-- ==== Sys2Proof/Safety.lean ====
section
/-! DEFINITION. What claims about runs are stated in: a step that goes on, a run of steps that all go on, an invariant
that every step keeps, and the canonical form of every sparse part of the state. -/
namespace Sys2Proof.Machine

/-- A machine whose next step is no fault and no refusal. -/
def State.goesOn (s : State) : Prop := ∃ t, step s = .next t

/-- `n` steps, all of which go on, lead from one state to another. -/
inductive Runs : Nat → State → State → Prop where
  | done (s : State) : Runs 0 s s
  | more {n : Nat} {s t u : State} (h : step s = .next t) (r : Runs n t u) : Runs (n + 1) s u

/-- A property that every step keeps. -/
def Keeps (Inv : State → Prop) : Prop := ∀ s t : State, Inv s → step s = .next t → Inv t

/-- Every byte memory of the package, those that shadow slots hold too, is in its canonical form, and the lines of the L2s
stand in rising order. -/
def State.memoriesOk (s : State) : Bool :=
  Memory.wf s.dram && Memory.wf s.wbuf && Memory.wf s.abuf && Memory.wf s.cbuf && Memory.wf s.sram && Memory.wfD 0xFF s.flash &&
    mrising s.l2 &&
    s.shadows.all (fun x => Memory.wf x.2.wbuf && Memory.wf x.2.abuf && Memory.wf x.2.cbuf && Memory.wf x.2.sram)

/-- An external line is pending only while its source stands (R348). -/
def State.linesOk (s : State) : Prop := s.lines &&& ~~~ linesNow s = 0

/-! ### A word that issues and completes -/

/-- What a word of a path knows of its issue, at the clk at which it issues (R16). -/
def Path.iss (p : Path) (s : State) (r : Raw) : Iss := issOf s p r (issueClk s p r)

/-- The team as the word reads it: an early reader of a write in flight sees the old content (R19). -/
def Path.view (p : Path) (s : State) (r : Raw) : Team := staleView p.team p.lanes (p.iss s r).clk

/-- The lane of a register as the word reads it. -/
def Path.src (p : Path) (s : State) (r : Raw) (n i : Nat) : Word := ((p.view s r).reg n).lane i

/-- The word `r` issues next, on path `p`, and none of the causes that come before a word's own effect is met: decode
accepts it for its issuer and its place in the clause (R36, R38), it neither reads nor overtakes a write in flight where
that is checked (R18), and it reads no dead register while CORE.DEADMODE is 1 (R235). -/
structure Ready (s : State) (p : Path) (r : Raw) : Prop where
  path : openPath s = some p
  accepted : issueReject p.team.slane p.team.priv p.team.wsize (p.clause.header.toNat % 8) (p.iss s r).final r = none
  timely : ((s.core (agentCore p.agent)).stallchk || bit p.clause.header.toNat 8) = true → earlyReg p r (p.iss s r).clk = none
  alive : deadOf (p.iss s r) (p.view s r) (valueSrcs r) = none

/-- The registers that the word's DEAD marks make dead (R234). -/
def Path.dead (p : Path) (s : State) (r : Raw) : List Nat := marksOf (p.iss s r) p.team r

/-- The team as a word's own effect finds it: the DEAD marks that take effect have been applied (R234). -/
def Path.marked (p : Path) (s : State) (r : Raw) : Team := killAll (p.dead s r) p.team

/-- The issuing team, or the issuing S-lane context seen as a team, in a later state. -/
def Path.teamIn (p : Path) (t : State) : Team := (t.teamOf p.agent).getD p.team

/-- The byte memories of the package. -/
inductive Mem where
  | dram
  | wbuf
  | abuf
  | cbuf
  | sram
  | flash
  deriving DecidableEq, Repr

/-- One byte of a memory. -/
def State.byte (s : State) (m : Mem) (a : Nat) : Byte :=
  match m with
  | .dram => cget s.dram a
  | .wbuf => cget s.wbuf a
  | .abuf => cget s.abuf a
  | .cbuf => cget s.cbuf a
  | .sram => cget s.sram a
  | .flash => cgetD 0xFF s.flash a

/-- A context without its registers, flags, status words, its path's record and its clause. -/
def SCtx.blank (x : SCtx) : SCtx :=
  { x with regs := [], lane := freeLane, pend := [], flags := 0, estat := [], clause := none }

/-- A core without the team or context that issues, its fetch ports, and the residency counter that every issue restarts
(R224). -/
def Core.blank (c : Core) (a : Agent) : Core :=
  match a with
  | .team _ slot => { c with teams := mdel c.teams slot, ports := [], portAt := [], crossing := [], residency := 0, residencyPosted := false }
  | .ctx _ k => { (c.setCtx k (c.ctx k).blank) with portAt := [], residency := 0, residencyPosted := false }

/-- Nothing but the clock, the issuing team or context, its core's fetch ports and residency counter differs: every byte
of every memory, every cached line, every device register, every other core, every other team and context, and every
queue, copse and command are as before. -/
structure Kept (s t : State) (p : Path) : Prop where
  bytes : ∀ m a, t.byte m a = s.byte m a
  device : { t with now := s.now, tick := s.tick, cores := s.cores } = s
  cores : ∀ c, c ≠ agentCore p.agent → t.core c = s.core c
  core : (t.core (agentCore p.agent)).blank p.agent = (s.core (agentCore p.agent)).blank p.agent

/-- A region without the mark of whether it has been entered (R53). -/
def Region.blank (r : Region) : Region := { r with entered := false }

/-- The word has issued and its fibres have moved on: everything that `Kept` names, each issuing fibre one word further,
each other fibre as it was, no fibre ended, parked or waiting by it; and of the team nothing but program counters,
predicates, vector registers, scale registers, sticky flags, writes in flight and whether a region has been entered differs. -/
structure Went (s t : State) (p : Path) (r : Raw) : Prop where
  kept : Kept s t p
  moved : ∀ i, i < 32 → p.lanes.getLsbD i = true → ((p.teamIn t).lane i).pc = (p.iss s r).pc + 8
  still : ∀ i, i < 32 → p.lanes.getLsbD i = false → (p.teamIn t).lane i = p.team.lane i
  fibres : ∀ i, i < 32 → ((p.teamIn t).lane i).live = (p.team.lane i).live ∧
    ((p.teamIn t).lane i).parked = (p.team.lane i).parked ∧ ((p.teamIn t).lane i).wait = (p.team.lane i).wait
  rest : { p.teamIn t with lanes := p.team.lanes, regs := p.team.regs, pend := p.team.pend, flags := p.team.flags, scale := p.team.scale, region := p.team.region } =
    p.team
  region : (p.teamIn t).region.map Region.blank = p.team.region.map Region.blank

/-- Beside vector registers: predicate `pn` of each active fibre holds `pv`, every other predicate is as before (a write
to p0 is discarded, R42); a sticky flag is set where it was set or an active lane raises it (R104); the scale registers
are as before. -/
structure After (s t : State) (p : Path) (r : Raw) (pn : Nat) (pv : Nat → Bool) (fl : Nat → Nat) : Prop where
  went : Went s t p r
  preds : ∀ i, i < 32 → ∀ k, k < 16 → ((p.teamIn t).lane i).pred.getLsbD k =
    if (p.iss s r).act.getLsbD i = true ∧ k = pn ∧ pn ≠ 0 then pv i else (p.team.lane i).pred.getLsbD k
  flags : ∀ k, k < 7 → (p.teamIn t).flags.getLsbD k =
    (p.team.flags.getLsbD k || (lanesOf (p.iss s r).act).any (fun i => (fl i).testBit k))
  scale : ∀ k, (p.teamIn t).scaleReg k = p.team.scaleReg k

/-- Team `u` follows team `t` by one result of a word: register `n` holds `val` in every active lane, with format `fmt`,
scale link `link` and SHAPE `shp`, and what it held before in every live lane that is not active; the registers that DEAD marks name
are dead; every other register is as before. Where no lane is active nothing is written. On the S-lane a register has no
tag, and a write to s0 is discarded (R42, R77, R78, R229, R234). -/
structure Wrote (t u : Team) (act : BitVec 32) (marks : List Nat) (n fmt link shp : Nat) (val : Nat → Word) : Prop where
  idle : act = 0 → ∀ k, u.reg k = t.reg k
  tag : act ≠ 0 → t.slane = false →
    (u.reg n).fmt = fmt ∧ (u.reg n).link = link ∧ (u.reg n).isDead = false ∧ (u.reg n).shape = shp
  active : (t.slane = true → n ≠ 0) → ∀ i, i < 32 → act.getLsbD i = true → (u.reg n).lane i = val i
  zero : t.slane = true → n = 0 → (u.reg 0).lane 0 = 0
  inactive : n ∉ marks → ∀ i, i < 32 → act.getLsbD i = false → (t.lane i).live = true → (u.reg n).lane i = (t.reg n).lane i
  dead : t.slane = false → ∀ k, k ≠ n → k ∈ marks → (u.reg k).isDead = true
  others : ∀ k, k ≠ n → k ∉ marks → u.reg k = t.reg k

/-- Only DEAD marks have touched the registers. -/
structure RegsKept (t u : Team) (marks : List Nat) : Prop where
  dead : t.slane = false → ∀ k, k ∈ marks → (u.reg k).isDead = true
  others : ∀ k, k ∉ marks → u.reg k = t.reg k

/-- No flags. -/
def noFlags : Nat → Nat := fun _ => 0

/-- The SHAPE of a result whose own rule gives `shp`: 1 uniform, 2 affine, 3 general (Table 10.1). A team's result is compact
only where active(t) holds every live fibre of it and none is parked (R77). -/
def Path.shape (p : Path) (s : State) (r : Raw) (shp : Nat) : Nat :=
  if p.team.slane = false ∧ p.team.liveMask &&& ~~~(p.iss s r).act = 0 ∧ p.team.parkedMask = 0 then shp else 3

/-- Every register of a list is uniform as the word reads it. -/
def Path.allUniform (p : Path) (s : State) (r : Raw) (rs : List Nat) : Bool := rs.all (fun n => ((p.view s r).reg n).isUniform)

/-- Uniform where every register source is (R76, R103). -/
def Path.uniform (p : Path) (s : State) (r : Raw) (rs : List Nat) : Nat := p.shape s r (if p.allUniform s r rs then 1 else 3)

/-- Every lane holds one value. -/
def sameLanes (val : Nat → Word) : Bool := (List.range 32).all (fun i => val i == val 0)

/-- A base and a stride give every lane its value, in a format that admits affine shape (R76). -/
def fitsLine (fmt : Nat) (line : Word × Word) (val : Nat → Word) : Bool :=
  [5, 6, 7, 8, 21].contains fmt && (List.range 32).all (fun i => payLane fmt (.affine line.1 line.2) i == val i)

/-- A row of Table 03.2: always general; uniform where every register source is; or beside that the base and stride of an
affine result. -/
inductive ShapeRow where
  | general
  | uniform
  | line (f : Team → RW → Option (Word × Word))

/-- IADD, ISUB: without SAT, of affine or uniform sources, bases and strides added or subtracted mod 2^w (Table 03.2). -/
def sumRow (minus : Bool) : ShapeRow := .line fun v w =>
  match lineOf (v.reg w.va.toNat), bLine v w false with
  | some (a, sa), some (b, sb) =>
    if bitOf w.md 9 then none
    else some (lowElem w.ty.toNat (if minus then a - b else a + b), lowElem w.ty.toNat (if minus then sa - sb else sa + sb))
  | _, _ => none

/-- IMUL, SHL: without SAT, of affine A and uniform B, base and stride multiplied by B, or by 2^B, mod 2^w (Table 03.2). -/
def productRow (shift : Bool) : ShapeRow := .line fun v w =>
  match lineOf (v.reg w.va.toNat), bLine v w shift with
  | some (a, sa), some (b, _) =>
    let k : Word := if shift then BitVec.ofNat 64 (2 ^ min (sub b (fmtBits w.ty.toNat) 0) 128) else lowElem w.ty.toNat b
    if bitOf w.md 9 = true ∨ (bitOf w.md 10 = false ∧ (v.reg w.vb.toNat).isUniform = false) then none
    else some (lowElem w.ty.toNat (a * k), lowElem w.ty.toNat (sa * k))
  | _, _ => none

/-- The SHAPE that a row of Table 03.2 gives for the sources `rs` and the result's format and lanes: affine only where base
and stride stand for every lane's value, else general (R76, R77, R232). -/
def Path.rowShape (p : Path) (s : State) (r : Raw) (w : RW) (rs : List Nat) (row : ShapeRow) (fmt : Nat) (val : Nat → Word) : Nat :=
  match row with
  | .general => 3
  | .uniform => p.uniform s r rs
  | .line f =>
    p.shape s r (if p.allUniform s r rs then 1
      else match f (p.view s r) w with
        | some x => if fitsLine fmt x val then 2 else 3
        | none => 3)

• • • •

◆ EXERCISE AIM
Quote the listing above, but only from the line that shows "No flags. -/" through the line that shows "if p.team.slane = false".

◆ OUTPUT OF THE TASK
/-- No flags. -/
def noFlags : Nat → Nat := fun _ => 0

/-- The SHAPE of a result whose own rule gives `shp`: 1 uniform, 2 affine, 3 general (Table 10.1). A team's result is compact
only where active(t) holds every live fibre of it and none is parked (R77). -/
def Path.shape (p : Path) (s : State) (r : Raw) (shp : Nat) : Nat :=
  if p.team.slane = false ∧ p.team.liveMask &&& ~~~(p.iss s r).act = 0 ∧ p.team.parkedMask = 0 then shp else 3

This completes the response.